ACTION ITEM >>
Beneath this instruction is a listing. Transcribe from it only the stretch from the line with "member : Nat" through the line with "in [21:16]. -/", both end lines included, exactly as written.

DATA SUPPLIED >>
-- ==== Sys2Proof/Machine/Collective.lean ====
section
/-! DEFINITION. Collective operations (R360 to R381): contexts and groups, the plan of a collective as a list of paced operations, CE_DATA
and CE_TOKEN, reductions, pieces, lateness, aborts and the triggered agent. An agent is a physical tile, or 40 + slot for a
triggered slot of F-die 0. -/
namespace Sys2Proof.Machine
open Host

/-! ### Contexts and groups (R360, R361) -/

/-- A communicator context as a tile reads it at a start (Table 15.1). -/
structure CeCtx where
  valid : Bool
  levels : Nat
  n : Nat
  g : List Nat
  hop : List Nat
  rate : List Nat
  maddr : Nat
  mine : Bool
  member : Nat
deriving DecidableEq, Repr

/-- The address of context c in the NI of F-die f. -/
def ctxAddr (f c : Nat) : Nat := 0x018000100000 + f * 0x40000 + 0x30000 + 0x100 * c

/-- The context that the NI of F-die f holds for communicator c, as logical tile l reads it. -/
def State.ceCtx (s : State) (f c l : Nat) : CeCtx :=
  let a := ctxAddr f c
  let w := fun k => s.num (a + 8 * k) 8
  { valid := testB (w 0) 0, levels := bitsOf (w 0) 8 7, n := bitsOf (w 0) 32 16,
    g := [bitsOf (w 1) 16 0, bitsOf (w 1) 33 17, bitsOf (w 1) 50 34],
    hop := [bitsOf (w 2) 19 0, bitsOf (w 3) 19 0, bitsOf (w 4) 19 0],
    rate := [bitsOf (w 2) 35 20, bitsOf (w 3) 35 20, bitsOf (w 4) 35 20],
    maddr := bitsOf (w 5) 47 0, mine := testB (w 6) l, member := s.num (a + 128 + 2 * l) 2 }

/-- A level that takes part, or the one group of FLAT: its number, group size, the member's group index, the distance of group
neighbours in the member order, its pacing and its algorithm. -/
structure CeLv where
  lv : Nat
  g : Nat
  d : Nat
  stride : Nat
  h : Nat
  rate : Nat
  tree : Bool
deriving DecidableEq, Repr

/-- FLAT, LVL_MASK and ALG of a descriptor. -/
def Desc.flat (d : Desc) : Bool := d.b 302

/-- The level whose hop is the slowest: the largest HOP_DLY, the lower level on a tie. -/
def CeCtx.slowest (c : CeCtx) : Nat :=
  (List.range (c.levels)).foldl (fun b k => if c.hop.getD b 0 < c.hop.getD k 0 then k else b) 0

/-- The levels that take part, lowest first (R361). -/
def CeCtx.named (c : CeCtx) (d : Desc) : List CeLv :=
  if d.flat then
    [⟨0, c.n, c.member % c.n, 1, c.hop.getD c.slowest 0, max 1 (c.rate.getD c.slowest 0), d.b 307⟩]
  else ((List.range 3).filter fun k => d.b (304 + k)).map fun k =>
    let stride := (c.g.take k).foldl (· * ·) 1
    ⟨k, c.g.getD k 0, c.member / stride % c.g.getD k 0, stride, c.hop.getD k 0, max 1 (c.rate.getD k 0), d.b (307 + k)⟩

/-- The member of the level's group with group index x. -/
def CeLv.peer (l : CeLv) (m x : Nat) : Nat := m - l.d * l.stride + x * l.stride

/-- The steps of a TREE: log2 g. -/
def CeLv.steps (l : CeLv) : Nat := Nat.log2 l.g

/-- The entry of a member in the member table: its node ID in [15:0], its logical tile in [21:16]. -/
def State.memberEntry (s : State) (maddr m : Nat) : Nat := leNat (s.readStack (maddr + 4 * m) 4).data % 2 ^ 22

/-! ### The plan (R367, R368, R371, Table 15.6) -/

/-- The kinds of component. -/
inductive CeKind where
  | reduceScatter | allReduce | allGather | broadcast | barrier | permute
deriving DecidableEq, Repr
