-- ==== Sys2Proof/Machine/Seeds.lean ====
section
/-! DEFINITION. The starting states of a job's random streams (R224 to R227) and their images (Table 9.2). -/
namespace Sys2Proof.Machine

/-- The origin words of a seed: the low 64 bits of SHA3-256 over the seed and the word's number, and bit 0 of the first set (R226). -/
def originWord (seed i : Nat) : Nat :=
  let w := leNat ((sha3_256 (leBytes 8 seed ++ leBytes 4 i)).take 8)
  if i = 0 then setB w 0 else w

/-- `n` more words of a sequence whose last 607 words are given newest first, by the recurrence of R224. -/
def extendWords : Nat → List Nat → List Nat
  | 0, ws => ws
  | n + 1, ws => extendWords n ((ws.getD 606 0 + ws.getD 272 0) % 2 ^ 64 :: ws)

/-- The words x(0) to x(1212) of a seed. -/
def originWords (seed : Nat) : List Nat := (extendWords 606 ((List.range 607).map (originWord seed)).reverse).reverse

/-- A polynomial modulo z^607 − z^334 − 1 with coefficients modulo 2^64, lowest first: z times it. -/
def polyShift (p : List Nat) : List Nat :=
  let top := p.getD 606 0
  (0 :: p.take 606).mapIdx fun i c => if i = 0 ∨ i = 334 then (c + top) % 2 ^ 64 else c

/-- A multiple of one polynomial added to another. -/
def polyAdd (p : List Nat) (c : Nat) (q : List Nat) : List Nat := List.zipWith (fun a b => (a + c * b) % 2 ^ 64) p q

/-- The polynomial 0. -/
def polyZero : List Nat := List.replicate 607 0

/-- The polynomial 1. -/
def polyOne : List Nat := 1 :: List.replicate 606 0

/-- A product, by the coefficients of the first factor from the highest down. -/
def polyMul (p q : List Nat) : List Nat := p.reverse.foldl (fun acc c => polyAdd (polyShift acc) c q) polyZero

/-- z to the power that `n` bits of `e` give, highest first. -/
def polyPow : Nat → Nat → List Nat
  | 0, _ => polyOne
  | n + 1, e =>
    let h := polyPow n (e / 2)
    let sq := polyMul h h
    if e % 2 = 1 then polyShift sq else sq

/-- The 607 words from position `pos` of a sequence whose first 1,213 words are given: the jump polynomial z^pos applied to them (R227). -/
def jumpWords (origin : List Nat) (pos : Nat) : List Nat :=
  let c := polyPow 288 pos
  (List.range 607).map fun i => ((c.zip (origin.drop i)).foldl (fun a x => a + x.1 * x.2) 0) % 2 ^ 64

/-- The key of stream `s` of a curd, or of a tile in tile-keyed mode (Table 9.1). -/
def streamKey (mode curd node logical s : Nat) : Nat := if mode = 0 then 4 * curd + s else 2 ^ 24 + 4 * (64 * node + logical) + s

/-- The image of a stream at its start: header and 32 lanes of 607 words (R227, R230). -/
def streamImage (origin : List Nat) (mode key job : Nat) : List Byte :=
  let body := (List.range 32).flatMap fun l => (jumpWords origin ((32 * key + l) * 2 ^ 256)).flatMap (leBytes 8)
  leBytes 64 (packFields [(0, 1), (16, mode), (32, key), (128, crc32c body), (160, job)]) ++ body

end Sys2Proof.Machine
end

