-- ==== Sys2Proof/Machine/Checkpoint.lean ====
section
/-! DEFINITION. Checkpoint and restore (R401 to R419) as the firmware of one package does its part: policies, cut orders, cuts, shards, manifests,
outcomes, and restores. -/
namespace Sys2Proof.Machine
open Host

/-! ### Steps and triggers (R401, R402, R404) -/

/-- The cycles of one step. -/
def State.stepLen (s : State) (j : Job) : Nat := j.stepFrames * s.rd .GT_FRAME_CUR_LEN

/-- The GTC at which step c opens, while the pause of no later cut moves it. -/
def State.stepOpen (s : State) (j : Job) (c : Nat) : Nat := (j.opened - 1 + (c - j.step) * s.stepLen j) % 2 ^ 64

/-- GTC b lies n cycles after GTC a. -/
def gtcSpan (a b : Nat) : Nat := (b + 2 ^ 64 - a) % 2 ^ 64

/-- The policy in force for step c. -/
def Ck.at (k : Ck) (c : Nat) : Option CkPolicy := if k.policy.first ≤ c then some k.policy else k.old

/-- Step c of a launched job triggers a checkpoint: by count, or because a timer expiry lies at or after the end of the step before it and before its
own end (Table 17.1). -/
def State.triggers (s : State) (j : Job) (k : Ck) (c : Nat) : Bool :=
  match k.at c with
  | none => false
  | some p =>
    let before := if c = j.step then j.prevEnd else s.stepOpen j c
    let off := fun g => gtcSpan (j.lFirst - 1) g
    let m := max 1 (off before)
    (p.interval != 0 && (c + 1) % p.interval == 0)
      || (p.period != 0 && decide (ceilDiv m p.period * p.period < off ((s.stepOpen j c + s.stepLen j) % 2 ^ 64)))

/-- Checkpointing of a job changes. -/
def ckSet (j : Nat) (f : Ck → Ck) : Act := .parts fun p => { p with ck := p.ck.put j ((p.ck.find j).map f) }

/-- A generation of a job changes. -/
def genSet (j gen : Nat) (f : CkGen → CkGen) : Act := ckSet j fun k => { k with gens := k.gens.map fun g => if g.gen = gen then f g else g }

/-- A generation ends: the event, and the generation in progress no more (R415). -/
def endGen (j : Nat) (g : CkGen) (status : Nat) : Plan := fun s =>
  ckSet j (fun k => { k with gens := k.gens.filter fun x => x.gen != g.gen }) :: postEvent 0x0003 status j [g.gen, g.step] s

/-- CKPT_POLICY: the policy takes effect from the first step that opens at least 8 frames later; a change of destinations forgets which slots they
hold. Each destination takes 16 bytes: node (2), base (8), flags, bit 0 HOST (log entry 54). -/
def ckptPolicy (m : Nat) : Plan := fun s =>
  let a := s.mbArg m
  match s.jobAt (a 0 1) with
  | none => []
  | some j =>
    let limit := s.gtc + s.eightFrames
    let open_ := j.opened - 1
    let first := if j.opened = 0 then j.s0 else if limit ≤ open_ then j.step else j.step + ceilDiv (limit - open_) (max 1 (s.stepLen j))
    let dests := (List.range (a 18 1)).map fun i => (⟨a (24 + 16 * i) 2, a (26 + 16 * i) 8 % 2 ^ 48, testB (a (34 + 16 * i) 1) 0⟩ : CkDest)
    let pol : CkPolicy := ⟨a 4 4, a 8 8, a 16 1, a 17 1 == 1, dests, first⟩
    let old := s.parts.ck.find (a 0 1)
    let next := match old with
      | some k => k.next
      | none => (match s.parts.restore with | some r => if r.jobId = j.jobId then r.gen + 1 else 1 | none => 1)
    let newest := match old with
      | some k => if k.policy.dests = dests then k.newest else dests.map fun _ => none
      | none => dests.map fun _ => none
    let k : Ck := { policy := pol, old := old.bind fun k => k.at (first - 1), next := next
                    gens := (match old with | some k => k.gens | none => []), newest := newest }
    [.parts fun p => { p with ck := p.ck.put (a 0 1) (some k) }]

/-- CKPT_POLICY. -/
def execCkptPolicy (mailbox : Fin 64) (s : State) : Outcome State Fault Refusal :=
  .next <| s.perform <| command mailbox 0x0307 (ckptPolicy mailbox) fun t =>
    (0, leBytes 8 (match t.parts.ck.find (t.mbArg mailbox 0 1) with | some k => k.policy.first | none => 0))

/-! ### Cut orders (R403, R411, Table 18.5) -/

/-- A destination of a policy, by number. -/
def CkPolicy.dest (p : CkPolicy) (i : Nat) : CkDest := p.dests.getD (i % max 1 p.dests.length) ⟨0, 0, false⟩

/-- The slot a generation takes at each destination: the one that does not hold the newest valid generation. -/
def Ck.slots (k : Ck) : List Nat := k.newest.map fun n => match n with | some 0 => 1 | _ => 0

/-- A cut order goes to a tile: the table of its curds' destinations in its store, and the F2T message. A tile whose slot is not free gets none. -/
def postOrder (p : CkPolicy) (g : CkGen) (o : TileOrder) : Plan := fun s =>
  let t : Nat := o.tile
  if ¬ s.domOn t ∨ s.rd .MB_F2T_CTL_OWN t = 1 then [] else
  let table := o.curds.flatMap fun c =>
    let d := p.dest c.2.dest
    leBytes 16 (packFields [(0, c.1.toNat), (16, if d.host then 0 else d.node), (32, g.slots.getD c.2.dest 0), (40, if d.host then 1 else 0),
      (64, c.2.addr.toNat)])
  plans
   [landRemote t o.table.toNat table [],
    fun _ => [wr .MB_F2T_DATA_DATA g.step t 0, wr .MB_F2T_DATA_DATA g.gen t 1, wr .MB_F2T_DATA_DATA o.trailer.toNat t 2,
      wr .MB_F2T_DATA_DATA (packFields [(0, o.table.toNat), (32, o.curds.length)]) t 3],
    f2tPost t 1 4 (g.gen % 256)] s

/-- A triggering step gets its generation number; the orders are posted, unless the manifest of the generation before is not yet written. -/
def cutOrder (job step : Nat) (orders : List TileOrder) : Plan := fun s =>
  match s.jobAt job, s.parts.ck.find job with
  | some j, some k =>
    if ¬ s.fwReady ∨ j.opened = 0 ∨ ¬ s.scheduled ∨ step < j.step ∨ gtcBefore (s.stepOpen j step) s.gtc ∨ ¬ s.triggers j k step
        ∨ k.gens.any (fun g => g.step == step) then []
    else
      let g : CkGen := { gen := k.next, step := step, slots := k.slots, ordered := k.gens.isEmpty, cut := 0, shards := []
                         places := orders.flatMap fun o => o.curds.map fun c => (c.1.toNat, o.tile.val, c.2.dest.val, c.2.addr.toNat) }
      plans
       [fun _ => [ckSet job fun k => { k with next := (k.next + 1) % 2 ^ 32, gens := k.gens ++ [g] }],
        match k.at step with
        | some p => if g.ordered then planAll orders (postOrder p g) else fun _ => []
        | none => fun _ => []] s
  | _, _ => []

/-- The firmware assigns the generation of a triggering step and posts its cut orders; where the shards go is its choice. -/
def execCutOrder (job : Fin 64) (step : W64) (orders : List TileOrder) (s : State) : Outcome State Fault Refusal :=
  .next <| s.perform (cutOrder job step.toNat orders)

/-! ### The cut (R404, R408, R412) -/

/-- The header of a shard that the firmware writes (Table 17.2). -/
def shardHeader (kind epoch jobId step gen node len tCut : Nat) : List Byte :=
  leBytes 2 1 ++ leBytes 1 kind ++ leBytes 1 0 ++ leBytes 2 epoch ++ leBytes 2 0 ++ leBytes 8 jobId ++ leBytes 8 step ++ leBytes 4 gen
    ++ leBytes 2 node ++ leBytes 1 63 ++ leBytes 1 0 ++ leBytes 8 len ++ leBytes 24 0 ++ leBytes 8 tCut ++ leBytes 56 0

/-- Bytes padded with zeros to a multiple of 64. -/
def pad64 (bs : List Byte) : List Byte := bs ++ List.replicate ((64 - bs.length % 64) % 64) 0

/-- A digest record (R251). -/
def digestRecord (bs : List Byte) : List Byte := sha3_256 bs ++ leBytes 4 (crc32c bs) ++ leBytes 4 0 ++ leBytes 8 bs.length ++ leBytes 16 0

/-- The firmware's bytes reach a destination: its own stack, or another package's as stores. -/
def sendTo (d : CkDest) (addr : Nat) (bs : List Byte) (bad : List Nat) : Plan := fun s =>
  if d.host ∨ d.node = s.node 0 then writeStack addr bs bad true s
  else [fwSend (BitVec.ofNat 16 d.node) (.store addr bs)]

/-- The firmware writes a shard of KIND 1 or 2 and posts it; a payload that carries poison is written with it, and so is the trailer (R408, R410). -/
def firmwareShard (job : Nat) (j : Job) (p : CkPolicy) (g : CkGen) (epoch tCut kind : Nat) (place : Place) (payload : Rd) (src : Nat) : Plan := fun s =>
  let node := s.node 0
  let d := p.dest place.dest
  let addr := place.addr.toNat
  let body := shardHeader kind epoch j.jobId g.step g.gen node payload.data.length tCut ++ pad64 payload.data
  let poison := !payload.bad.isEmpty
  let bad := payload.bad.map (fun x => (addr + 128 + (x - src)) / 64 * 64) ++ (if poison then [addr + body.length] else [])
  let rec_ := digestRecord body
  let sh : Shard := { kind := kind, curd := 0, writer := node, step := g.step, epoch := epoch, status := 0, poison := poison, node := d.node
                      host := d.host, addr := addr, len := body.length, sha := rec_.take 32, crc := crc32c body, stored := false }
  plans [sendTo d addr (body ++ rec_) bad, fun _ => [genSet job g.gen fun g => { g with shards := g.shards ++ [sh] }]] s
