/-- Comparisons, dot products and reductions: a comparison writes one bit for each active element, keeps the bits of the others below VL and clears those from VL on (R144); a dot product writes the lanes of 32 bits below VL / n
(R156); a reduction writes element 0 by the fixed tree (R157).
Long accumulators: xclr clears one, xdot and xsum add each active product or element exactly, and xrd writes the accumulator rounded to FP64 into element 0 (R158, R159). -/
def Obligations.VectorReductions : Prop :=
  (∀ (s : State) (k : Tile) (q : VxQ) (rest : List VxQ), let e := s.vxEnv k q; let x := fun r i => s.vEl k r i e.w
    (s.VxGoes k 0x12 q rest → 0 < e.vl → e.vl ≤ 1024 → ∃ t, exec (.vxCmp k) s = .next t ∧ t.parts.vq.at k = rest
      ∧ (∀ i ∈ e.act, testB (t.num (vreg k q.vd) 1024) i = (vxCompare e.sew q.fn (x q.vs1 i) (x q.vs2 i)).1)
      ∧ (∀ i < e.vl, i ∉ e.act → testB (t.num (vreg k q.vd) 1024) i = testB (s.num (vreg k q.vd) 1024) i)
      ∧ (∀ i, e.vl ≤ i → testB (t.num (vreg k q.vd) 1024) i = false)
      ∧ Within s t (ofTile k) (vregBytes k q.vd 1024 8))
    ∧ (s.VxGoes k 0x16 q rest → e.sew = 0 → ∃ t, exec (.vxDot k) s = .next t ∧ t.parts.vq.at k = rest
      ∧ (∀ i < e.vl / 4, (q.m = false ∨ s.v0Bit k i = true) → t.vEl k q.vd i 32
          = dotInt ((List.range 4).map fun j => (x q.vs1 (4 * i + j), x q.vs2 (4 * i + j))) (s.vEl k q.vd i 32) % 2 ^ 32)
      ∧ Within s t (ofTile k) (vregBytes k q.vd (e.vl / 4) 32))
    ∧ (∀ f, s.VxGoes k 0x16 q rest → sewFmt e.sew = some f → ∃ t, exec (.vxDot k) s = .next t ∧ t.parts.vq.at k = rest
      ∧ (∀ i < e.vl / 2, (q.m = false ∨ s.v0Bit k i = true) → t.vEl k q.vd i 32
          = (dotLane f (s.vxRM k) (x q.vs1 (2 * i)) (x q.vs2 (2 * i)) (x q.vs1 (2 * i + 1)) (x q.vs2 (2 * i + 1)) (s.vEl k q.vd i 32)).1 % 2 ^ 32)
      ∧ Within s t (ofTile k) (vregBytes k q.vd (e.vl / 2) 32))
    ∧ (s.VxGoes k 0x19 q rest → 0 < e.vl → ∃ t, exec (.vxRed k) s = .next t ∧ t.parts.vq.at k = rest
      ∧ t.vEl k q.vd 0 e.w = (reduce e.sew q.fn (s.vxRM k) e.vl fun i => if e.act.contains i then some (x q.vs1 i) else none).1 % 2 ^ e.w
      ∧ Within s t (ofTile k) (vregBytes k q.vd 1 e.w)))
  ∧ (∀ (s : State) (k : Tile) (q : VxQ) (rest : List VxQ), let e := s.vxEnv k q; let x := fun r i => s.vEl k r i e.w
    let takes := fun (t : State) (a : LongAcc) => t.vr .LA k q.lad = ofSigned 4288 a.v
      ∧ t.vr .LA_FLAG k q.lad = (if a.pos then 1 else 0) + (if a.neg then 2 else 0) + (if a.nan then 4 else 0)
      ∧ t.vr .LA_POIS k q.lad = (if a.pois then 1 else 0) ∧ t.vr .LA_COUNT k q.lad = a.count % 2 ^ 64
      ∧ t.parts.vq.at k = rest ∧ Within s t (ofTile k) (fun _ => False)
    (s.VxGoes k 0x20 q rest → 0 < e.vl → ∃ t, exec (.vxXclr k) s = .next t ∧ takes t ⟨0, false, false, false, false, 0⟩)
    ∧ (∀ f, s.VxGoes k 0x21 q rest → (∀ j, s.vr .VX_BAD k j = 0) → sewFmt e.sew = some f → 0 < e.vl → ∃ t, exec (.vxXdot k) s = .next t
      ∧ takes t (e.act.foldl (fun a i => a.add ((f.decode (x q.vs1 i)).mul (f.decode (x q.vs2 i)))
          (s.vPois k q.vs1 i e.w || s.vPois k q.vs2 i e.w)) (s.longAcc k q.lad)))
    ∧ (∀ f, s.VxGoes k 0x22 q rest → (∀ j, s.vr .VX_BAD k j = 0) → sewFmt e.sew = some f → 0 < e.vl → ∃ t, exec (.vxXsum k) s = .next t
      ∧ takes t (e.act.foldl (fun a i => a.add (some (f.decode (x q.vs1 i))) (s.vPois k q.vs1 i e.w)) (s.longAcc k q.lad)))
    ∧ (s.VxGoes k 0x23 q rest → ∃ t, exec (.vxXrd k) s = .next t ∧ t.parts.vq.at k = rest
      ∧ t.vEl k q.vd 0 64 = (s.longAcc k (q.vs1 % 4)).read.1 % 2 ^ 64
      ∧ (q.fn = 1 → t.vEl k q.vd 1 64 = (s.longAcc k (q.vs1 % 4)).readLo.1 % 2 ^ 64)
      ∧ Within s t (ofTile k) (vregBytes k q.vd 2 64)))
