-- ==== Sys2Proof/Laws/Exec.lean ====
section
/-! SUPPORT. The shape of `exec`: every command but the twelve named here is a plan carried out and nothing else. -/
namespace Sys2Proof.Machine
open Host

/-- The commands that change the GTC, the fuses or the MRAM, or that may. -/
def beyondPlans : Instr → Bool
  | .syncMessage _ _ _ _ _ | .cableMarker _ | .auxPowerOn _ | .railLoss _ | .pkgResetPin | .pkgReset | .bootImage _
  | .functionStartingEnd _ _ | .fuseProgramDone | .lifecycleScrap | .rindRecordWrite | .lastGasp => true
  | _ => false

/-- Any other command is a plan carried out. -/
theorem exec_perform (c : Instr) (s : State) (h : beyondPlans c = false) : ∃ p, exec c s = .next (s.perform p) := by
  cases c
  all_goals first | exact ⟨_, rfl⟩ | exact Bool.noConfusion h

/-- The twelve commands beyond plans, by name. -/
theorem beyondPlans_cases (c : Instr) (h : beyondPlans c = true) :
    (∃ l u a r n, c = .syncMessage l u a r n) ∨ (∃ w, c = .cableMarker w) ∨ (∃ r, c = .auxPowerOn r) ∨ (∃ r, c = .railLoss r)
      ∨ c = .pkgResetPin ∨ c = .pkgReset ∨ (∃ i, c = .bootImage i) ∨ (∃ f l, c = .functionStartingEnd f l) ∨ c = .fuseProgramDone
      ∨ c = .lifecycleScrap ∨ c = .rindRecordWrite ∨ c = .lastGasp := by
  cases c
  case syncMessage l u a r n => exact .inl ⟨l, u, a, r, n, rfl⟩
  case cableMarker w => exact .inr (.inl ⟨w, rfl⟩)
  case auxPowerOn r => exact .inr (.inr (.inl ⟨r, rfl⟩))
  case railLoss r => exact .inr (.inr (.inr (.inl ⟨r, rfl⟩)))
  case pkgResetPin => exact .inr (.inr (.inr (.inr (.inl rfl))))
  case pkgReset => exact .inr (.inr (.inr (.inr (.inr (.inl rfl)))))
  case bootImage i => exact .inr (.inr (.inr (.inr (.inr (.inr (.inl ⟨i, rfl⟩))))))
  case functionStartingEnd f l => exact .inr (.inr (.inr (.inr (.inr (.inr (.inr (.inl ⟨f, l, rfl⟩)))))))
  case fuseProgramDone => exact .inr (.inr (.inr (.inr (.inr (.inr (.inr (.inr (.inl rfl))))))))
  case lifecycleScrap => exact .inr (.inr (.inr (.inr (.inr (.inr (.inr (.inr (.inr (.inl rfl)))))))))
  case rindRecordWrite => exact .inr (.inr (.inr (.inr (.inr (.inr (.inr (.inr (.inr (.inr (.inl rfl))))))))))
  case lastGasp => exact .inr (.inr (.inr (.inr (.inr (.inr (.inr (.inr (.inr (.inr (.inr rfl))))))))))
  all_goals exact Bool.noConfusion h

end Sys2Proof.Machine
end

EXERCISE RESULT >>
  member : Nat
deriving DecidableEq, Repr

/-- The address of context c in the NI of F-die f. -/
def ctxAddr (f c : Nat) : Nat := 0x018000100000 + f * 0x40000 + 0x30000 + 0x100 * c

/-- The context that the NI of F-die f holds for communicator c, as logical tile l reads it. -/
def State.ceCtx (s : State) (f c l : Nat) : CeCtx :=
  let a := ctxAddr f c
  let w := fun k => s.num (a + 8 * k) 8
  { valid := testB (w 0) 0, levels := bitsOf (w 0) 8 7, n := bitsOf (w 0) 32 16,
    g := [bitsOf (w 1) 16 0, bitsOf (w 1) 33 17, bitsOf (w 1) 50 34],
    hop := [bitsOf (w 2) 19 0, bitsOf (w 3) 19 0, bitsOf (w 4) 19 0],
    rate := [bitsOf (w 2) 35 20, bitsOf (w 3) 35 20, bitsOf (w 4) 35 20],
    maddr := bitsOf (w 5) 47 0, mine := testB (w 6) l, member := s.num (a + 128 + 2 * l) 2 }

/-- A level that takes part, or the one group of FLAT: its number, group size, the member's group index, the distance of group
neighbours in the member order, its pacing and its algorithm. -/
structure CeLv where
  lv : Nat
  g : Nat
  d : Nat
  stride : Nat
  h : Nat
  rate : Nat
  tree : Bool
deriving DecidableEq, Repr

/-- FLAT, LVL_MASK and ALG of a descriptor. -/
def Desc.flat (d : Desc) : Bool := d.b 302

/-- The level whose hop is the slowest: the largest HOP_DLY, the lower level on a tie. -/
def CeCtx.slowest (c : CeCtx) : Nat :=
  (List.range (c.levels)).foldl (fun b k => if c.hop.getD b 0 < c.hop.getD k 0 then k else b) 0

/-- The levels that take part, lowest first (R361). -/
def CeCtx.named (c : CeCtx) (d : Desc) : List CeLv :=
  if d.flat then
    [⟨0, c.n, c.member % c.n, 1, c.hop.getD c.slowest 0, max 1 (c.rate.getD c.slowest 0), d.b 307⟩]
  else ((List.range 3).filter fun k => d.b (304 + k)).map fun k =>
    let stride := (c.g.take k).foldl (· * ·) 1
    ⟨k, c.g.getD k 0, c.member / stride % c.g.getD k 0, stride, c.hop.getD k 0, max 1 (c.rate.getD k 0), d.b (307 + k)⟩

/-- The member of the level's group with group index x. -/
def CeLv.peer (l : CeLv) (m x : Nat) : Nat := m - l.d * l.stride + x * l.stride

/-- The steps of a TREE: log2 g. -/
def CeLv.steps (l : CeLv) : Nat := Nat.log2 l.g

/-- The entry of a member in the member table: its node ID in [15:0], its logical tile in [21:16]. -/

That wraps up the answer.